The original exercize wasn't using any BioPython module (just the stdlib) so it was easy to translate.

(The original exercize was, given chromosomes in a FASTA file and the associated GFF3 annotation file, extract the nucleotide sequences of the CDS.)

here is my attempt:

- https://gist.github.com/sbinet/514187049e48dfd8fef12d8dbad36650

the data files are available at:

- https://cern.ch/binet/tuto-biogo/extract-gff

(I checked I get the same answer than the original python code, but faster.)

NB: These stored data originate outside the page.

-- ==== Sys2Proof/Machine/UnitCmds.lean ====
section
/-! DEFINITION. Commands of the stages, guards, budget, feeds, fault collector and logs (R277, R278, R299, R305, R309, R310, R322, R323,
R331, R339, R356–R360, R414). -/

namespace Sys2Proof.Machine

/-! ### STAGE_CONFIG, STAGE_STATUS, GUARD_CONFIG (R277, R278, R299) -/

def Cmd.coefs (c : Cmd) : Vector Word 8 := Vector.ofFn fun i => c.w (4 + 4 * i.val)

/-- Bits [31:24] repeat bit 23 (R277). -/
def signExtended (w : Word) : Bool := fld w 24 8 == (if bit1 w 23 then 0xFF else 0)

/-- STAGE_CONFIG (R277): the set acts at the next slot 0. -/
def runStageConfig (c : Cmd) (_ : State) : Act :=
  if 1 < c.b 0 || !c.coefs.toList.all signExtended then .refuse .range
  else
    let named (p : PortId) : Bool := p == c.port || (c.b 0 == 1 && clusterOf p == clusterOf c.port)
    .ok fun t => t.mapPorts fun p x => if named p then { x with cfg := { x.cfg with coefNext := some c.coefs } } else x

def execStageConfig (st : Stream) (s : State) : Host.Outcome State Fault Refusal := .next (s.serve st 0x58 anySub runStageConfig)

/-- STAGE_STATUS (R278). -/
def execStageStatus (st : Stream) (s : State) : Host.Outcome State Fault Refusal :=
  .next (s.serve st 0x59 anySub fun c t => .give (t.stageStatusBytes c.port))

/-- GUARD_CONFIG (R299): validated whole, in force from the next slot 0. -/
def runGuardConfig (c : Cmd) (s : State) : Act :=
  let ids := (List.range 8).map fun i => (0x1070 + i, c.w (4 * i))
  if !ids.all (fun e => match specOf e.1 with | some sp => fieldsOk e.2 sp.fields | none => false) then .refuse .range
  else if s.writeBlocked c.port 0x1072 (c.w 8) then .refuse .state
  else .ok fun t => t.modPort c.port fun x => { x with cfg := { x.cfg with guardNext := some (Vector.ofFn fun i => c.w (4 * i.val)) } }

def execGuardConfig (st : Stream) (s : State) : Host.Outcome State Fault Refusal := .next (s.serve st 0x5A anySub runGuardConfig)

/-! ### Budget (R322, R323, R331, R339) -/

/-- BUDGET_SET (R322): 0 withdraws the host value. -/
def runBudgetSet (c : Cmd) (_ : State) : Act :=
  .ok fun t => ((t.modBudget fun b => { b with hostB := if c.h 0 = 0 then none else some (c.h 0) }).budgetReady).wantAllocation

def execBudgetSet (st : Stream) (s : State) : Host.Outcome State Fault Refusal := .next (s.serve st 0x50 anySub runBudgetSet)

/-- BUDGET_STATUS (R323). -/
def execBudgetStatus (st : Stream) (s : State) : Host.Outcome State Fault Refusal :=
  .next (s.serve st 0x51 anySub fun _ t => .give t.budgetStatusBytes)

/-- BUDGET_GROUP_CONFIG (R331, R339): GROUP and ROOT_EL, then GROUP_BUDGET. -/
def runBudgetGroupConfig (c : Cmd) (_ : State) : Act :=
  if 0xFFFFFF < (c.w 4).toNat then .refuse .range
  else .ok fun t => (t.modYarrow fun w => { w with groupB := c.w 4 }).putGroup (BitVec.ofNat 32 (c.b 0 + c.b 1 % 2 * 256))

def execBudgetGroupConfig (st : Stream) (s : State) : Host.Outcome State Fault Refusal := .next (s.serve st 0x52 anySub runBudgetGroupConfig)

/-! ### Feeds (R305, R308–R310) -/

/-- The relations of FEED.UV and FEED.OV (R308). -/
def feedRelations (w : Vector Word 6) : Bool :=
  decide (fld w[0] 0 10 + 5 ≤ fld w[0] 16 10) && decide (fld w[0] 16 10 + 10 ≤ fld w[1] 16 10) && decide (fld w[1] 16 10 + 5 ≤ fld w[1] 0 10)

/-- Every cross-field range of the working set (R308, R309). -/
def FeedCfg.ok (f : FeedCfg) : Bool :=
  let enter := fld f.brownout 0 10
  let from_ := if enter = 0 then max (fld f.a[0] 16 10) (fld f.b[0] 16 10) + 20 else enter
  feedRelations f.a && feedRelations f.b && (fld f.brownout 16 10 == 0 || decide (from_ + 5 ≤ fld f.brownout 16 10))

/-- RELEASE (R305): a LATCHED feed goes to OFF, and its changeover no longer keeps the other gate off. -/
def State.releaseFeed (s : State) (f : Feed) (on : Bool) : State :=
  if on then s.modFeed fun d => d.modFeedSt f fun g => { g with st := if g.st == .latched then .off else g.st, stuck := false } else s

/-- FEED_CONFIG (R309). -/
def runFeedConfig (c : Cmd) (s : State) : Act :=
  let bit (i : Nat) : Bool := c.b 0 / 2 ^ i % 2 == 1
  if bit 0 && !s.feed.work.ok then .refuse .range
  else .ok fun t => ((if bit 0 then t.sendFeedSet else t).releaseFeed .a (bit 1)).releaseFeed .b (bit 2)

/-- FEED_CONFIG_APPLY (R309). -/
def execFeedConfigApply (st : Stream) (s : State) : Host.Outcome State Fault Refusal := .next (s.serve st 0x5B (subBit 0) runFeedConfig)
/-- FEED_RELEASE_A (R305, R309). -/
def execFeedReleaseA (st : Stream) (s : State) : Host.Outcome State Fault Refusal := .next (s.serve st 0x5B (subBit 1) runFeedConfig)
/-- FEED_RELEASE_B (R305, R309). -/
def execFeedReleaseB (st : Stream) (s : State) : Host.Outcome State Fault Refusal := .next (s.serve st 0x5B (subBit 2) runFeedConfig)

/-- FEED_STATUS (R310). -/
def execFeedStatus (st : Stream) (s : State) : Host.Outcome State Fault Refusal :=
  .next (s.serve st 0x5C anySub fun _ t => .give t.feed.statusBytes)

/-! ### FAULT_STATUS and FAULT_CLEAR (R355–R357) -/

/-- FAULT_STATUS's payload (R357). -/
def State.faultStatusBytes (s : State) : List Byte :=
  let g := s.faults
  (match g.latch with
    | some l =>
      leBytes 1 (1 + bw l.overflow 1 + bw l.raise.forced 2 + bw g.hold 3 + 16) ++ leBytes 1 l.raise.src ++ leBytes 1 (l.sev % 4 + l.reaction % 4 * 4)
        ++ [0] ++ wordBytes (causeWord l.raise) ++ beatBytes l.beat ++ u16 l.ovf
    | none => leBytes 1 (bw g.hold 3) ++ zeros 15)
    ++ s.activeBytes ++ s.raisedBytes ++ leBytes 32 g.force.toNat

def execFaultStatus (st : Stream) (s : State) : Host.Outcome State Fault Refusal :=
  .next (s.serve st 0x60 anySub fun _ t => .give t.faultStatusBytes)

/-- The lowest source of severity 2 or 3 that is ACTIVE (R356). -/
def State.holder (s : State) : Option Nat := (List.range 256).find? fun n => decide (2 ≤ s.sevOf n) && active s n

/-- The latch is released with the hold: the exit timers of R350 are armed in this slot, with COOL where a guard trip calls for it (R293). -/
def State.releaseLatch (s : State) : State :=
  let t := s.modFaults fun g => { g with latch := none, window := false, hold := false }
  if s.faults.hold then
    t.mapPorts fun _ x => if x.tc.st == .errorRecovery && x.use tCc == .idle then x.arm tCc .errorRecovery (if x.tc.tripWait then max x.tErr x.cool else x.tErr) else x
  else t

/-- FAULT_CLEAR (R356). -/
def runFaultClear (c : Cmd) (s : State) : Act :=
  let bit (i : Nat) : Bool := c.b 0 / 2 ^ i % 2 == 1
  let eff (t : State) : State :=
    let a := if bit 0 then t.releaseLatch else t
    a.modFaults fun g => { g with
      raised := if bit 1 then 0 else g.raised
      log := if bit 2 then [] else g.log, logFirst := if bit 2 then g.logFirst + g.log.length else g.logFirst }
  match (if bit 0 then s.holder else none) with
  | some n => .refuse ⟨0x8B, leBytes 1 n ++ [0, 0, 0]⟩
  | none => .ok eff

/-- FAULT_CLEAR_LATCH (R350, R355, R356). -/
def execFaultClearLatch (st : Stream) (s : State) : Host.Outcome State Fault Refusal := .next (s.serve st 0x61 (subBit 0) runFaultClear)
/-- FAULT_CLEAR_RAISED (R356). -/
def execFaultClearRaised (st : Stream) (s : State) : Host.Outcome State Fault Refusal := .next (s.serve st 0x61 (subBit 1) runFaultClear)
/-- FAULT_CLEAR_LOG (R356). -/
def execFaultClearLog (st : Stream) (s : State) : Host.Outcome State Fault Refusal := .next (s.serve st 0x61 (subBit 2) runFaultClear)

/-! ### FAULT_SEVERITY and FAULT_FORCE (R358, R359) -/

/-- FAULT_SEVERITY, whose OP names the row (R358). -/
def runFaultSeverity (c : Cmd) (s : State) : Act :=
  let first := c.b 0
  let n := c.h 2
  let sev (i : Nat) : Nat := c.b (4 + i)
  if 1 < c.b 1 ∨ n = 0 ∨ 256 < first + n then .refuse .range
  else if c.b 1 = 0 then
    .give (c.payload.take 4 ++ ((s.faults.sevWork.toList.drop first).take n).map fun v => BitVec.ofNat 8 v.toNat)
  else if !(List.range n).all (fun i => decide (sev i ≤ 3) && sevOk (first + i) (sev i)) then .refuse .range
  else .ok fun t =>
    let v := (List.range n).foldl (fun (v : Vector (BitVec 2) 256) i => v.setIfInBounds (first + i) (BitVec.ofNat 2 (sev i))) t.faults.sevWork
    t.modFaults fun g => { g with sevNext := some v }

/-- FAULT_SEVERITY_READ (R358). -/
def execFaultSeverityRead (st : Stream) (s : State) : Host.Outcome State Fault Refusal := .next (s.serve st 0x62 (subAt 1 [0, 1] 0) runFaultSeverity)
/-- FAULT_SEVERITY_WRITE (R358). -/
def execFaultSeverityWrite (st : Stream) (s : State) : Host.Outcome State Fault Refusal :=
  .next (s.serve st 0x62 (subAt 1 [0, 1] 1) runFaultSeverity)

/-- A CODE that FAULT_FORCE admits for a source (R344, R359). -/
def forceCodeOk (n code : Nat) : Bool := if (sourcePort n).isSome then decide (1 ≤ code) && decide (code ≤ 23) else code == 0

/-- FAULT_FORCE, whose FORCE names the row (R359): setting a clear bit raises the source at the next slot 0. -/
def runFaultForce (c : Cmd) (s : State) : Act :=
  let n := c.b 0
  let r : Raise := { src := n, code := c.b 2, detail := c.b 3, extra := 0, forced := true, deferred := false }
  if reservedSource n || !forceCodeOk n (c.b 2) || decide (1 < c.b 1) then .refuse .range
  else if c.b 1 = 0 then .ok fun t => t.modFaults fun g => { g with force := g.force &&& ~~~ BitVec.twoPow 256 n }
  else if s.faults.force.getLsbD n then .ok id
  else .ok fun t => t.modFaults fun g => { g with force := setBit256 g.force n, forceDue := g.forceDue ++ [r] }

/-- FAULT_FORCE_SET (R345, R359). -/
def execFaultForceSet (st : Stream) (s : State) : Host.Outcome State Fault Refusal := .next (s.serve st 0x63 (subAt 1 [1, 0] 1) runFaultForce)
/-- FAULT_FORCE_CLEAR (R359). -/
def execFaultForceClear (st : Stream) (s : State) : Host.Outcome State Fault Refusal := .next (s.serve st 0x63 (subAt 1 [1, 0] 0) runFaultForce)

/-! ### LOG_READ (R279, R360, R361, R414) -/

/-- The reply's head: SRC, N, FIRST, NEXT, LOST. -/
def logHead (src n : Nat) (first next : Word) (lost : Nat) : List Byte :=
  leBytes 1 src ++ leBytes 1 n ++ [0, 0] ++ wordBytes first ++ wordBytes next ++ u32 lost

/-- The stage log of a cluster after up to `n` records have been popped. -/
def popLog (q : QueueId) : Nat → Pool → Pool
  | 0, m => m
  | n + 1, m => popLog q n (m.pop q)

/-- A snapshot placed by falling SNAP_SEQ. -/
def insertSnap (e : Nat × Nat) : List (Nat × Nat) → List (Nat × Nat)
  | [] => [e]
  | x :: xs => if x.1 ≤ e.1 then e :: x :: xs else x :: insertSnap e xs

/-- S8 reads records off a stage log: those that their cells show unsound are dropped and report it (R25, R437–R439). -/
def State.readLog (q : QueueId) (ks : List Packet) (s : State) : State :=
  ks.foldl (fun (t : State) k => t.found q k.flaw) (s.modPool (popLog q ks.length))

/-- LOG_READ, whose SRC names the row (R414). A snapshot's reply holds at most the 4,080 bytes that fit its payload (R430, log 94). Outside the fault log the manual gives FIRST and NEXT no value, nor N for bytes of a
snapshot: they are free (log 33). -/
def runLogRead (c : Cmd) (s : State) : Act :=
  let src := c.b 0
  let n := c.h 2
  let pos := (c.w 4).toNat
  let off := (c.w 8).toNat
  let f (i : Nat) : Word := Config.freeWord (s.board.free + i)
  if 3 < src then .refuse .range
  else if (if src = 1 then decide (7 < c.b 1) else c.b 1 != 0) then .refuse .range
  else if src = 3 then
    (if n < 4 ∨ 4096 < n ∨ n % 4 ≠ 0 ∨ off % 4 ≠ 0 ∨ 4096 < off + n then .refuse .range
     else match s.store.snaps.find? fun e => e.1 == pos with
       | none => .refuse .range
       | some e => .answer 0 (logHead 3 ((f 0).toNat % 256) (f 1) (f 2) 0 ++ s.store.flash.readN erased (snapBase + 4096 * e.2 + off) (min n 4080))
           fun t => t.drawn.drawn.drawn)
  else if n = 0 ∨ 255 < n ∨ off ≠ 0 ∨ (src ≠ 0 ∧ pos ≠ 0) then .refuse .range
  else if src = 0 then
    let start := max pos s.faults.logFirst
    let recs := (s.faults.log.drop (start - s.faults.logFirst)).take n
    .give (logHead 0 recs.length (BitVec.ofNat 32 start) (BitVec.ofNat 32 (start + recs.length)) (start - pos) ++ recs.flatMap recBytes)
  else if src = 1 then
    let q := qLog ⟨c.b 1 % 8, Nat.mod_lt _ (by decide)⟩
    let taken := if (s.pool.queues[q]).quarantine then [] else (s.pool.queues[q]).closed.take n
    let data := (taken.filter fun k => !k.bad).flatMap fun k => k.data
    .answer 0 (logHead 1 (data.length / 16) (f 0) (f 1) 0 ++ data) fun t => (t.readLog q taken).drawn.drawn
  else
    let es := (s.store.snaps.foldr insertSnap []).take n
    .answer 0 (logHead 2 es.length (f 0) (f 1) 0 ++ es.flatMap fun e => u32 e.1 ++ leBytes 1 e.2 ++ [1, 0, 0]) fun t => t.drawn.drawn

/-- LOG_READ_FAULT (R360, R414). -/
def execLogReadFault (st : Stream) (s : State) : Host.Outcome State Fault Refusal := .next (s.serve st 0x68 (subAt 0 [0, 1, 2, 3] 0) runLogRead)
/-- LOG_READ_STAGE (R279, R414). -/
def execLogReadStage (st : Stream) (s : State) : Host.Outcome State Fault Refusal := .next (s.serve st 0x68 (subAt 0 [0, 1, 2, 3] 1) runLogRead)
/-- LOG_READ_SNAPSHOT_LIST (R361, R414). -/
def execLogReadSnapshotList (st : Stream) (s : State) : Host.Outcome State Fault Refusal :=
  .next (s.serve st 0x68 (subAt 0 [0, 1, 2, 3] 2) runLogRead)
/-- LOG_READ_SNAPSHOT (R361, R414). -/
def execLogReadSnapshot (st : Stream) (s : State) : Host.Outcome State Fault Refusal := .next (s.serve st 0x68 (subAt 0 [0, 1, 2, 3] 3) runLogRead)

end Sys2Proof.Machine
end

so far so good, but I figured it would be interesting to also show how biogo could be leveraged.

so I came up with:

- https://gist.github.com/sbinet/16435349aa7097f9f78170eb5a2b4363

any ideas on how to improve it?

especially interested in:

- improving the handling of the reverse-complement

- dealing with the GFF3 input file

- producing the final CDS output file.

thanks!

-s

Dan Kortschak

unread,

Sep 13, 2018, 6:16:30 PM9/13/18

to Sebastien Binet, biogo-user

Hi,

You don't need to Clone the sequence during the read loop in the first
program. I take it the input GFF is GFF3 not GTF? (biogo does handle
GTF/GFF2). Yes, just checked. It is. Sorry about that, I don't use them
enough to warrant adding support, though I have started on occasion and
then dropped it again in favour of things that are more useful to me
(PRs welcome).

For output of fasta sequence you can either use a seqio/fasta writer or
for what you're doing just fmt.Fprintf(o, "%60a", s) where s is the
seq.Sequence.

The code you have does similar work to what I have in part of one of
our pipelines. That code is here https://github.com/biogo/examples/blob
/master/igor/seqer/seqer.go

Dan

Sebastien Binet

unread,

Sep 14, 2018, 8:23:58 AM9/14/18

to Dan Kortschak, biogo...@googlegroups.com

On Fri, Sep 14, 2018 at 12:16 AM Dan Kortschak <dan.ko...@adelaide.edu.au> wrote:

Hi,

You don't need to Clone the sequence during the read loop in the first
program. I take it the input GFF is GFF3 not GTF? (biogo does handle
GTF/GFF2). Yes, just checked. It is. Sorry about that, I don't use them
enough to warrant adding support, though I have started on occasion and
then dropped it again in favour of things that are more useful to me
(PRs welcome).

thanks.

this will do. I hope the people I'll inflict this tutorial will stick around and send the PRs :)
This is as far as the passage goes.